** SUPPLIED ENTRIES follows **
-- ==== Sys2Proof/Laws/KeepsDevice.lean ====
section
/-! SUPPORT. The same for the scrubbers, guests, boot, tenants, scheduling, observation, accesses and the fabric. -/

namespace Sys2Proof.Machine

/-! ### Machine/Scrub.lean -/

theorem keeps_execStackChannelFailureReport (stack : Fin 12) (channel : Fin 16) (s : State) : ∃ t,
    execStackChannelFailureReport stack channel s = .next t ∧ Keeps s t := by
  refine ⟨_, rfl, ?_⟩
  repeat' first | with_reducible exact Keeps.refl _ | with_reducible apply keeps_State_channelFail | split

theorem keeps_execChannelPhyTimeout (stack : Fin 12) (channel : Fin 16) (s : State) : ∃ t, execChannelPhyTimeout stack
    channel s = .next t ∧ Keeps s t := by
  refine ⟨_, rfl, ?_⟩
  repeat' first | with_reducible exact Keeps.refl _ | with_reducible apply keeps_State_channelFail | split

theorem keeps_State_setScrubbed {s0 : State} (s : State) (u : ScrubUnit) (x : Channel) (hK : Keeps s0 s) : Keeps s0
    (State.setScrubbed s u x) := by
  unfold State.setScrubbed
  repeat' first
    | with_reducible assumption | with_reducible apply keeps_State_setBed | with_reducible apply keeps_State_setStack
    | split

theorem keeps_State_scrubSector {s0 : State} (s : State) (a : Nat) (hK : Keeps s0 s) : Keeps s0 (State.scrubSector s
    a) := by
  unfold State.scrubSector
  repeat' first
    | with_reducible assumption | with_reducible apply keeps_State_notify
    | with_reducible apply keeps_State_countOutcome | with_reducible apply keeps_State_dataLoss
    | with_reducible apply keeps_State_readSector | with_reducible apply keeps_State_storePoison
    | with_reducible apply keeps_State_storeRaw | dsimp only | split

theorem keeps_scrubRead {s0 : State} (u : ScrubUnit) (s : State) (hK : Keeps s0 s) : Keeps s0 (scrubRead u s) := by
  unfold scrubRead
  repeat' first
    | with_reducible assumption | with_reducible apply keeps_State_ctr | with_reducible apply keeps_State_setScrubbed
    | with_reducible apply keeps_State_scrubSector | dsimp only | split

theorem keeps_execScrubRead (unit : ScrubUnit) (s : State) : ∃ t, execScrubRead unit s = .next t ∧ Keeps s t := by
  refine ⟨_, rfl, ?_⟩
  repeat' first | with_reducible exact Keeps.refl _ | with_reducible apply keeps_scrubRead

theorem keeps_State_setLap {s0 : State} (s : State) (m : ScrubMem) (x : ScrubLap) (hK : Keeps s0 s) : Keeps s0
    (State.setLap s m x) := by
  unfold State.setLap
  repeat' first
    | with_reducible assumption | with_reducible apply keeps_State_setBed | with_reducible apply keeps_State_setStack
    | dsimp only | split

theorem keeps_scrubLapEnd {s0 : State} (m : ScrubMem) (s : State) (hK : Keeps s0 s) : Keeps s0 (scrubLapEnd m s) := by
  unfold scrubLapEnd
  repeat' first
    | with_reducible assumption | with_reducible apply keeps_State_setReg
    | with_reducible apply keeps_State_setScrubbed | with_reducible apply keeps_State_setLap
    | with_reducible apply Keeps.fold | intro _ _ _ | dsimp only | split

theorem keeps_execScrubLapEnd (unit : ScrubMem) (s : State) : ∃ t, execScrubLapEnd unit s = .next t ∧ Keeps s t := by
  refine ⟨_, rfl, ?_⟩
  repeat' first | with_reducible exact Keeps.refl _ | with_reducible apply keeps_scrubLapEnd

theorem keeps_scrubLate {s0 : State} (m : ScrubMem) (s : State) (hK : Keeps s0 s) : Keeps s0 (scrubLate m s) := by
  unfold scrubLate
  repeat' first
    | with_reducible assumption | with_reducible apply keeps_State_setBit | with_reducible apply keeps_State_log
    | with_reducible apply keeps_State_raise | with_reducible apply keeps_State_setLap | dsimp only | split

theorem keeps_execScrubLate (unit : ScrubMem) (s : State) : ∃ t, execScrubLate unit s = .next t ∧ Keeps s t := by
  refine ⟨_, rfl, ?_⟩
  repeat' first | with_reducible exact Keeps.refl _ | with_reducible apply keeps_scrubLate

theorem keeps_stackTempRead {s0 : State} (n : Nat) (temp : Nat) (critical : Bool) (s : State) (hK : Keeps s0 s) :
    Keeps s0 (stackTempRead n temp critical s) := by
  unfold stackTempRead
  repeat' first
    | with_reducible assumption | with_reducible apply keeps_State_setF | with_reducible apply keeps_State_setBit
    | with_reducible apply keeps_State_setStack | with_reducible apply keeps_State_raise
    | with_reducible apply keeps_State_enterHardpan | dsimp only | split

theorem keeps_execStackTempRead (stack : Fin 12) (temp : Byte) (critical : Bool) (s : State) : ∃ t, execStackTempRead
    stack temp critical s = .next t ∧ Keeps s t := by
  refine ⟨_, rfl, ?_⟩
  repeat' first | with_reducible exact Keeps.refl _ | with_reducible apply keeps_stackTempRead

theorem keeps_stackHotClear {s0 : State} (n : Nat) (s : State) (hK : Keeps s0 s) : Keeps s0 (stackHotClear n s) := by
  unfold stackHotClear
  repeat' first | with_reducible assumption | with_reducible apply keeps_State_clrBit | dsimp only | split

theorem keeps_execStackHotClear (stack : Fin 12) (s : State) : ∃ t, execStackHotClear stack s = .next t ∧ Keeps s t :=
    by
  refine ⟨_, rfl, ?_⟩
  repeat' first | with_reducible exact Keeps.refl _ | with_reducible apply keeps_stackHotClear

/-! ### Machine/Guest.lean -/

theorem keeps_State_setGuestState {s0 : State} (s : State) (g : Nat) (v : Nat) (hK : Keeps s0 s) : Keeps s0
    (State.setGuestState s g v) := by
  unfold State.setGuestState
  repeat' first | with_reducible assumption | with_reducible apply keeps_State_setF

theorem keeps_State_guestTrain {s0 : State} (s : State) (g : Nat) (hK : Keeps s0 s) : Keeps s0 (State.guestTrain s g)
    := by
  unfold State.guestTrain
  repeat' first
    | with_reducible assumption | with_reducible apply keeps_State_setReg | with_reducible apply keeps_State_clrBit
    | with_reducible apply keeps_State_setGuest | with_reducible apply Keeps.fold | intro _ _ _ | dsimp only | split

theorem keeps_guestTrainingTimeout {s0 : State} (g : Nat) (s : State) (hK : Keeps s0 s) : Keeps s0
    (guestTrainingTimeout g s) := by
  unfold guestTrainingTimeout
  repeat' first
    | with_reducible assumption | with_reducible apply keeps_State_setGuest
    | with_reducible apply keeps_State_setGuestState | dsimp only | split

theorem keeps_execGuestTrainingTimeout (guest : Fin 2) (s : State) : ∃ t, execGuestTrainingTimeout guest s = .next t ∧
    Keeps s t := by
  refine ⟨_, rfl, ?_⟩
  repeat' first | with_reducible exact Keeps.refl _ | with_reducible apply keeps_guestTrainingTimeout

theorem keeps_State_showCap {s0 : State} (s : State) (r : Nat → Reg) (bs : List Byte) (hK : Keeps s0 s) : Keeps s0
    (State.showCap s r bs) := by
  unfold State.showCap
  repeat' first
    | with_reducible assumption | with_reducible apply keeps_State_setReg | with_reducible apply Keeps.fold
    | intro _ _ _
** End of SUPPLIED ENTRIES **
Line count for "Bool": count the lines in the records above that contain this word, and write only the number.

● **EXERCISE RESULT**
2